## Required work
Find the word "origin" in the listing, and copy out each line where it turns up.

Start of Task input

/-! The updates of a block outside the Ring Engine, and what such blocks hand to each other -/

@[simp] theorem State.updAxis_ringSide (a : AxisId) (f : Axis → Axis) : (s.updAxis a f).ringSide = s.ringSide := rfl
@[simp] theorem State.updList_ringSide (a : AxisId) (f : CList → CList) : (s.updList a f).ringSide = s.ringSide := rfl
@[simp] theorem State.updChan_ringSide (c : ChanId) (f : Channel → Channel) : (s.updChan c f).ringSide = s.ringSide := rfl
@[simp] theorem State.updLine_ringSide (n : LineId) (f : Line → Line) : (s.updLine n f).ringSide = s.ringSide := rfl
@[simp] theorem State.updSlot_ringSide (m : SlotId) (f : Slot → Slot) : (s.updSlot m f).ringSide = s.ringSide := rfl
@[simp] theorem State.tellList_ringSide (a : AxisId) (m : ListMsg) : (s.tellList a m).ringSide = s.ringSide := rfl
@[simp] theorem State.tellLines_ringSide (a : AxisId) (m : LineMsg) : (s.tellLines a m).ringSide = s.ringSide := rfl
@[simp] theorem State.tellChans_ringSide (a : AxisId) (m : ChanMsg) : (s.tellChans a m).ringSide = s.ringSide := rfl
@[simp] theorem State.sendAction_ringSide (n : LineId) (f : FireAction) : (s.sendAction n f).ringSide = s.ringSide := rfl
@[simp] theorem State.sendHold_ringSide (a : AxisId) (c : Cause) : (s.sendHold a c).ringSide = s.ringSide := rfl
@[simp] theorem State.tellTrip_ringSide (n : LineId) (m : TripMsg) : (s.tellTrip n m).ringSide = s.ringSide := rfl
@[simp] theorem State.handNotice_ringSide (n : Notice) : (s.handNotice n).ringSide = s.ringSide := rfl

/-- A report waits beside the acks (R156). -/
theorem State.handReport_ringSide (p : PairId) (q : CqRequest) (h : q.isAck = false) :
    (s.handReport p q).ringSide = s.ringSide :=
  State.ringSide_eq rfl rfl rfl rfl rfl rfl (fun _ => rfl) fun i => by
    unfold State.handReport
    rw [State.setRequests_requests]
    split
    · next e => subst e; simp [h]
    · rfl
@[simp] theorem State.handReport_fire_ringSide (p : PairId) (f : FireReport) :
    (s.handReport p (.fire f)).ringSide = s.ringSide := s.handReport_ringSide p _ rfl
@[simp] theorem State.handReport_retire_ringSide (p : PairId) (r : RetireReport) :
    (s.handReport p (.retire r)).ringSide = s.ringSide := s.handReport_ringSide p _ rfl

/-- A change of the processors that leaves their courses alone. -/
theorem State.updProcs_ringSide (f : PairId → Proc → Proc) (h : ∀ p x, (f p x).course = x.course) :
    (s.updProcs f).ringSide = s.ringSide :=
  State.ringSide_eq rfl rfl rfl rfl rfl rfl (fun p => by rw [State.updProcs_proc, h]) fun _ => rfl

/-- A fold leaves the Ring Engine alone when each of its steps does. -/
theorem State.foldl_ringSide {α : Type} (f : State → α → State) (h : ∀ u x, (f u x).ringSide = u.ringSide) (l : List α) :
    (l.foldl f s).ringSide = s.ringSide :=
  List.foldlRecOn (motive := fun u : State => u.ringSide = s.ringSide) l f rfl fun u hu x _ => (h u x).trans hu

/-! What a record processor takes in the course of its record (R45, R177, R180) -/

@[simp] theorem Proc.notify_course (x : Proc) (g : Byte) (n : Nat) : (x.notify g n).course = x.course := by
  unfold Proc.notify; split <;> rfl
@[simp] theorem Proc.noteEmptied_course (x : Proc) (p : PairId) (live n : Nat) : (x.noteEmptied p live n).course = x.course := by
  unfold Proc.noteEmptied
  split
  · split <;> rfl
  · rfl
@[simp] theorem Proc.addDiscarded_course (x : Proc) (p : PairId) : (x.addDiscarded p).course = x.course := by
  unfold Proc.addDiscarded
  split
  · split <;> rfl
  · rfl
@[simp] theorem Proc.answered_course (x : Proc) (b : Block) (n k : Nat) : (x.answered b n k).course = x.course := by
  unfold Proc.answered; split <;> rfl
@[simp] theorem Proc.offerTick_course (x : Proc) (n : Nat) : (x.offerTick n).course = x.course := by
  unfold Proc.offerTick; split <;> rfl

/-- A record that goes from one phase to another of the same course. -/
theorem State.setPhase_ringSide (p : PairId) (ph ph' : Phase) (hp : (s.proc p).phase = some ph)
    (h : ∀ k c, (Proc.busy k c ph').course = (Proc.busy k c ph).course) : (s.setPhase p ph').ringSide = s.ringSide := by
  cases hx : s.proc p with
  | idle => rw [State.setPhase_idle s p ph' hx]
  | busy k c x =>
    rw [hx] at hp
    cases hp
    rw [State.setPhase_busy s p k c ph ph' hx]
    refine State.ringSide_eq rfl rfl rfl rfl rfl rfl (fun q => ?_) fun _ => rfl
    have other : ({ s with procs := s.procs.set p (.busy k c ph') } : State).proc q = if p = q then .busy k c ph' else s.proc q :=
      s.setProc_proc p q _
    rw [other]
    split
    · next e => rw [← e, hx, h]
    · rfl

/-! Axis Units -/

@[simp] theorem State.hold_ringSide (a : AxisId) (c : Cause) : (s.hold a c).ringSide = s.ringSide := by
  unfold State.hold
  repeat' split
  all_goals rfl
@[simp] theorem State.count_ringSide (a : AxisId) (d : Dir) : (s.count a d).ringSide = s.ringSide := by
  unfold State.count
  repeat' split
  · rfl
  · simp
  · rfl
@[simp] theorem State.takeSample_ringSide (a : AxisId) (chA chB : Bool) : (s.takeSample a chA chB).ringSide = s.ringSide := rfl
@[simp] theorem State.prescalerExpires_ringSide (a : AxisId) (d : Dir) : (s.prescalerExpires a d).ringSide = s.ringSide := by
  simp [State.prescalerExpires]
@[simp] theorem State.prescalerAdvances_ringSide (a : AxisId) : (s.prescalerAdvances a).ringSide = s.ringSide := rfl
@[simp] theorem State.prescaleTick_ringSide (a : AxisId) : (s.prescaleTick a).ringSide = s.ringSide := by
  unfold State.prescaleTick
  repeat' split
  all_goals simp
@[simp] theorem State.indexPreset_ringSide (a : AxisId) (g : AxisConfig) : (s.indexPreset a g).ringSide = s.ringSide := by
  unfold State.indexPreset
  dsimp only
  repeat' split
  all_goals rfl
@[simp] theorem State.configureAxis_ringSide (a : AxisId) (g : AxisConfig) : (s.configureAxis a g).ringSide = s.ringSide := by
  unfold State.configureAxis
  dsimp only
  split <;> split <;> simp
@[simp] theorem State.resume_ringSide (a : AxisId) (x : Target) : (s.resume a x).ringSide = s.ringSide := rfl

/-! Compare lists and the entry pool -/

@[simp] theorem State.release_ringSide (e : Entry) : (s.release e).ringSide = s.ringSide := by
  unfold State.release
  dsimp only
  rw [State.updProcs_ringSide]
  · rfl
  · intro p x
    split <;> split <;> simp
@[simp] theorem State.retire_ringSide (e : Entry) : (s.retire e).ringSide = s.ringSide := by simp [State.retire]
@[simp] theorem State.releaseAll_ringSide (es : List Entry) : (s.releaseAll es).ringSide = s.ringSide :=
  State.foldl_ringSide s _ (fun u e => u.release_ringSide e) es
@[simp] theorem State.retireAll_ringSide (es : List Entry) : (s.retireAll es).ringSide = s.ringSide :=
  State.foldl_ringSide s _ (fun u e => u.retire_ringSide e) es
@[simp] theorem State.reportRetire_ringSide (e : Entry) (x : Reason) (pos : Int) (serial stamp : Nat) :
    (s.reportRetire e x pos serial stamp).ringSide = s.ringSide := by
  unfold State.reportRetire; split <;> simp
@[simp] theorem State.advance_ringSide (a : AxisId) (k : AxisKind) (e : Entry) (order : Option Nat) (f : FirePoint) :
    (s.advance a k e order f).ringSide = s.ringSide := by
  unfold State.advance
  repeat' split
  all_goals simp
@[simp] theorem State.fire_ringSide (a : AxisId) (k : AxisKind) (e : Entry) (order : Option Nat) (f : FirePoint) (reports : Bool) :
    (s.fire a k e order f reports).ringSide = s.ringSide := by
  unfold State.fire
  dsimp only
  split <;> split <;> simp
@[simp] theorem State.takeListMsg_ringSide (a : AxisId) (m : ListMsg) : (s.takeListMsg a m).ringSide = s.ringSide := by
  have fired (u : State) (k : AxisKind) (c : Count) (x : Armed) : (State.fireArmed a k c u x).ringSide = u.ringSide := by
    simp [State.fireArmed]
  cases m with
  | freeze => rfl
  | unfreeze => rfl
  | count c =>
    unfold State.takeListMsg State.crossing
    dsimp only
    repeat' split
    · rfl
    · exact State.foldl_ringSide _ _ (fun u x => fired u _ c x) _
    · rfl
@[simp] theorem State.takeCounts_ringSide (a : AxisId) : (s.takeCounts a).ringSide = s.ringSide :=
  State.takeCounts_keeps (fun u => u.ringSide = s.ringSide) a (fun u m _ h _ => (u.takeListMsg_ringSide a m).trans h) s rfl
@[simp] theorem State.listBefore_ringSide (n : LineId) : (s.listBefore n).ringSide = s.ringSide :=
  State.listBefore_keeps (fun u => u.ringSide = s.ringSide) (fun u a m _ h _ => (u.takeListMsg_ringSide a m).trans h) s n rfl
@[simp] theorem State.allocate_ringSide (p : PairId) (e : Entry) : (s.allocate p e).ringSide = s.ringSide := rfl
@[simp] theorem State.insertActivated_ringSide (a : AxisId) (w : Waiting) (origin : Int) (g : AxisConfig) :
    (s.insertActivated a w origin g).ringSide = s.ringSide := by
  unfold State.insertActivated
  dsimp only
  repeat' split
  all_goals simp
@[simp] theorem State.removeArmed_ringSide (a : AxisId) (reaches : Entry → Bool) : (s.removeArmed a reaches).ringSide = s.ringSide := by
  simp [State.removeArmed]
@[simp] theorem State.answer_ringSide (p : PairId) (b : Block) (n : Nat) : (s.answer p b n).ringSide = s.ringSide :=
  s.updProcs_ringSide _ fun q x => by split <;> simp
@[simp] theorem State.answerExcluded_ringSide (p : PairId) (b : Block) : (s.answerExcluded p b).ringSide = s.ringSide :=
  s.updProcs_ringSide _ fun q x => by split <;> simp

/-! Capture channels, lines and the Monitor Table -/

@[simp] theorem State.captureEdge_ringSide (c : ChanId) (g : ChanConfig) : (s.captureEdge c g).ringSide = s.ringSide := by
  have reported (u : State) (k : Capture) (n : Nat) (held unclaimed : Bool) :
      (u.reportCapture c g k n held unclaimed).ringSide = u.ringSide := by
    unfold State.reportCapture; split <;> rfl
  unfold State.captureEdge State.afterLatch
  dsimp only
  repeat' split
  all_goals simp [reported]
@[simp] theorem State.takeLevel_ringSide (c : ChanId) (input : InputId) (level : Bool) :
    (s.takeLevel c input level).ringSide = s.ringSide := rfl
@[simp] theorem State.removeWaiting_ringSide (p : PairId) (c : ChanId) (reaches : Entry → Bool) (f : Channel → Channel) :
    (s.removeWaiting p c reaches f).ringSide = s.ringSide := by simp [State.removeWaiting]
@[simp] theorem State.endTickPulse_ringSide (n : LineId) : (s.endTickPulse n).ringSide = s.ringSide := by
  rw [State.endTickPulse_frame]; rfl
@[simp] theorem State.takeNotice_ringSide (n : LineId) (m : TripMsg) (rest : List TripMsg) :
    (s.takeNotice n m rest).ringSide = s.ringSide := by rw [State.takeNotice_frame]; rfl
@[simp] theorem State.settle_ringSide (q : QueryOf) : (s.settle q).ringSide = s.ringSide := by rw [State.settle_frame]; rfl
@[simp] theorem State.takeCheck_ringSide (fb : Vector Bool 16) : (s.takeCheck fb).ringSide = s.ringSide := by
  unfold State.takeCheck
  split
  · rw [State.check_frame]; rfl
  · rfl
@[simp] theorem State.sendRelease_ringSide (m : SlotId) : (s.sendRelease m).ringSide = s.ringSide := by rw [State.sendRelease_eq]; rfl
@[simp] theorem State.setGlobal_ringSide (enable : Bool) (period : Nat) : (s.setGlobal enable period).ringSide = s.ringSide := by
  rw [State.setGlobal_frame]; rfl
@[simp] theorem State.offerTick_ringSide : s.offerTick.ringSide = s.ringSide := by
  have monitored (u : State) (m : Monitor) : ({ u with monitor := m } : State).ringSide = u.ringSide := rfl
  unfold State.offerTick
  rw [monitored, State.updProcs_ringSide _ _ fun _ x => x.offerTick_course s.ts]
  rfl
@[simp] theorem State.advanceTime_ringSide : s.advanceTime.ringSide = s.ringSide := by
  rw [State.advanceTime, State.offerTick_ringSide]
  rfl

end

end Sys2Proof.Machine

namespace Sys2Proof.Machine

/-! ## What a command does at the Ring Engine (08, 09) -/

/-- A state in the course of a command, with the pair whose record the command has begun and not yet brought to a phase or an ack. -/
abbrev Moment := Option PairId × State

End of Task input

## Solution for this task
@[simp] theorem State.insertActivated_ringSide (a : AxisId) (w : Waiting) (origin : Int) (g : AxisConfig) :
    (s.insertActivated a w origin g).ringSide = s.ringSide := by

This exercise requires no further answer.